A discussão nas redes ocorre em meio ao debate levantado pelo Projeto de Lei 1904/2024, que teve sua urgência aprovada pela Câmara dos Deputados em 12 de junho.
O PL propõe penas mais severas para a realização de abortos de gestações acima de 22 semanas. O texto altera o Código Penal para equiparar a realização de um aborto ao homicídio, e impõe penas de até 20 anos para quem interromper gestações de mais de 22 semanas, mesmo em casos de estupro.
Diante desse contexto, os conteúdos virais alegam que a proposta não iria interferir em gestações decorrentes de violência sexual, já que esses casos já seriam, supostamente, protegidos pela Constituição federal.
Mas, segundo especialistas ouvidas pelo AFP Checamos, esse argumento é falso: a possibilidade de uma mulher que engravidou em decorrência de um estupro realizar um aborto não é prevista pela Constituição, e sim pelo Código Penal — que é, justamente, a legislação que seria alterada pelo PL 1904.
O que a Constituição diz sobre o aborto?
Expressamente, nada. Na verdade, a palavra “aborto” não é citada em momento algum da Constituição Federal.
O que existe é uma interpretação jurídica com base nos Princípios Fundamentais descritos na Constituição, que incluem a dignidade da pessoa humana.
“Eu entendo que a concepção de dignidade humana prevista na Constituição Federal garante a liberdade da mulher decidir sobre o aborto.
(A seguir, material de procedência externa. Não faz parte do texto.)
/-! ### Ports of a region: only its links change -/

theorem consumePort_eq (rg : Region) (p : Offset) (h : Bool) (c k : Nat) :
    ∃ ls, rg.consumePort p h c k = { rg with links := ls } := by
  unfold Region.consumePort; split <;> exact ⟨_, rfl⟩
@[simp] theorem consumePort_id (rg : Region) (p : Offset) (h : Bool) (c k : Nat) : (rg.consumePort p h c k).id = rg.id := by
  obtain ⟨ls, h⟩ := consumePort_eq rg p h c k; rw [h]
@[simp] theorem consumePort_plane (rg : Region) (p : Offset) (h : Bool) (c k : Nat) : (rg.consumePort p h c k).plane = rg.plane := by
  obtain ⟨ls, h⟩ := consumePort_eq rg p h c k; rw [h]
@[simp] theorem consumePort_inv (rg : Region) (p : Offset) (h : Bool) (c k : Nat) : (rg.consumePort p h c k).inv = rg.inv := by
  obtain ⟨ls, h⟩ := consumePort_eq rg p h c k; rw [h]
@[simp] theorem consumePort_cells (rg : Region) (p : Offset) (h : Bool) (c k : Nat) : (rg.consumePort p h c k).cells = rg.cells := by
  obtain ⟨ls, h⟩ := consumePort_eq rg p h c k; rw [h]
@[simp] theorem consumePort_sps (rg : Region) (p : Offset) (h : Bool) (c k : Nat) : (rg.consumePort p h c k).sps = rg.sps := by
  obtain ⟨ls, h⟩ := consumePort_eq rg p h c k; rw [h]
@[simp] theorem consumePort_mes (rg : Region) (p : Offset) (h : Bool) (c k : Nat) : (rg.consumePort p h c k).mes = rg.mes := by
  obtain ⟨ls, h⟩ := consumePort_eq rg p h c k; rw [h]
@[simp] theorem consumePort_org (rg : Region) (p : Offset) (h : Bool) (c k : Nat) : (rg.consumePort p h c k).org = rg.org := by
  obtain ⟨ls, h⟩ := consumePort_eq rg p h c k; rw [h]
@[simp] theorem consumePort_installed (rg : Region) (p : Offset) (h : Bool) (c k : Nat) : (rg.consumePort p h c k).installed = rg.installed := by
  obtain ⟨ls, h⟩ := consumePort_eq rg p h c k; rw [h]
@[simp] theorem consumePort_frozen (rg : Region) (p : Offset) (h : Bool) (c k : Nat) : (rg.consumePort p h c k).frozen = rg.frozen := by
  obtain ⟨ls, h⟩ := consumePort_eq rg p h c k; rw [h]
@[simp] theorem consumePort_cut (rg : Region) (p : Offset) (h : Bool) (c k : Nat) : (rg.consumePort p h c k).cut = rg.cut := by
  obtain ⟨ls, h⟩ := consumePort_eq rg p h c k; rw [h]
@[simp] theorem consumePort_layouts (rg : Region) (p : Offset) (h : Bool) (c k : Nat) : (rg.consumePort p h c k).layouts = rg.layouts := by
  obtain ⟨ls, h⟩ := consumePort_eq rg p h c k; rw [h]

theorem emitPort_eq (rg : Region) (p : Offset) (h : Bool) (c k : Nat) (bs : List Beat) :
    ∃ ls, rg.emitPort p h c k bs = { rg with links := ls } := by
  unfold Region.emitPort; split <;> exact ⟨_, rfl⟩
@[simp] theorem emitPort_id (rg : Region) (p : Offset) (h : Bool) (c k : Nat) (bs : List Beat) : (rg.emitPort p h c k bs).id = rg.id := by
  obtain ⟨ls, h⟩ := emitPort_eq rg p h c k bs; rw [h]
@[simp] theorem emitPort_plane (rg : Region) (p : Offset) (h : Bool) (c k : Nat) (bs : List Beat) : (rg.emitPort p h c k bs).plane = rg.plane := by
  obtain ⟨ls, h⟩ := emitPort_eq rg p h c k bs; rw [h]
@[simp] theorem emitPort_inv (rg : Region) (p : Offset) (h : Bool) (c k : Nat) (bs : List Beat) : (rg.emitPort p h c k bs).inv = rg.inv := by
  obtain ⟨ls, h⟩ := emitPort_eq rg p h c k bs; rw [h]
@[simp] theorem emitPort_cells (rg : Region) (p : Offset) (h : Bool) (c k : Nat) (bs : List Beat) : (rg.emitPort p h c k bs).cells = rg.cells := by
  obtain ⟨ls, h⟩ := emitPort_eq rg p h c k bs; rw [h]
@[simp] theorem emitPort_sps (rg : Region) (p : Offset) (h : Bool) (c k : Nat) (bs : List Beat) : (rg.emitPort p h c k bs).sps = rg.sps := by
  obtain ⟨ls, h⟩ := emitPort_eq rg p h c k bs; rw [h]
@[simp] theorem emitPort_mes (rg : Region) (p : Offset) (h : Bool) (c k : Nat) (bs : List Beat) : (rg.emitPort p h c k bs).mes = rg.mes := by
  obtain ⟨ls, h⟩ := emitPort_eq rg p h c k bs; rw [h]
@[simp] theorem emitPort_org (rg : Region) (p : Offset) (h : Bool) (c k : Nat) (bs : List Beat) : (rg.emitPort p h c k bs).org = rg.org := by
  obtain ⟨ls, h⟩ := emitPort_eq rg p h c k bs; rw [h]
@[simp] theorem emitPort_installed (rg : Region) (p : Offset) (h : Bool) (c k : Nat) (bs : List Beat) : (rg.emitPort p h c k bs).installed = rg.installed := by
  obtain ⟨ls, h⟩ := emitPort_eq rg p h c k bs; rw [h]
@[simp] theorem emitPort_frozen (rg : Region) (p : Offset) (h : Bool) (c k : Nat) (bs : List Beat) : (rg.emitPort p h c k bs).frozen = rg.frozen := by
  obtain ⟨ls, h⟩ := emitPort_eq rg p h c k bs; rw [h]
@[simp] theorem emitPort_cut (rg : Region) (p : Offset) (h : Bool) (c k : Nat) (bs : List Beat) : (rg.emitPort p h c k bs).cut = rg.cut := by
  obtain ⟨ls, h⟩ := emitPort_eq rg p h c k bs; rw [h]
@[simp] theorem emitPort_layouts (rg : Region) (p : Offset) (h : Bool) (c k : Nat) (bs : List Beat) : (rg.emitPort p h c k bs).layouts = rg.layouts := by
  obtain ⟨ls, h⟩ := emitPort_eq rg p h c k bs; rw [h]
Só que essa minha concepção, esse meu entendimento (...) não está fechado pelo Supremo Tribunal Federal (STF), que é quem pode interpretar a Constituição”, explicou Adriana Ancona de Faria, doutora em Direito Constitucional pela Pontifícia Universidade Católica de São Paulo (PUC-SP).
“Há quem defenda que a liberdade da mulher decidir sobre o aborto em nome da sua dignidade, da integridade do seu corpo, se chocaria com o direito à vida do nascituro, que também é garantido constitucionalmente”, exemplificou a advogada.
Em situações como essa, existem regras jurídicas sobre como compatibilizar esses direitos em casos nos quais eles possam entrar em choque, acrescentou Helena Regina Lobo da Costa, doutora em Direito Penal e professora da Faculdade de Direito da Universidade de São Paulo. “A dignidade humana orienta essa interpretação e deve-se buscar não excluir um dos direitos, mas limitar o mínimo possível”, pontuou.
Nesse sentido, Adriana Ancona afirmou que, em seu entendimento, a Constituição protegeria o direito de uma mulher estuprada de realizar o aborto, por se tratar da “dignidade mínima do ser humano”. “Só que não há previsão constitucional sobre isso, não há um artigo na Constituição que diga isso”.
Onde estão previstos os casos de aborto legal?
“A lei que estabelece as hipóteses de aborto é o Código Penal, que é de 1940”, afirmou Costa.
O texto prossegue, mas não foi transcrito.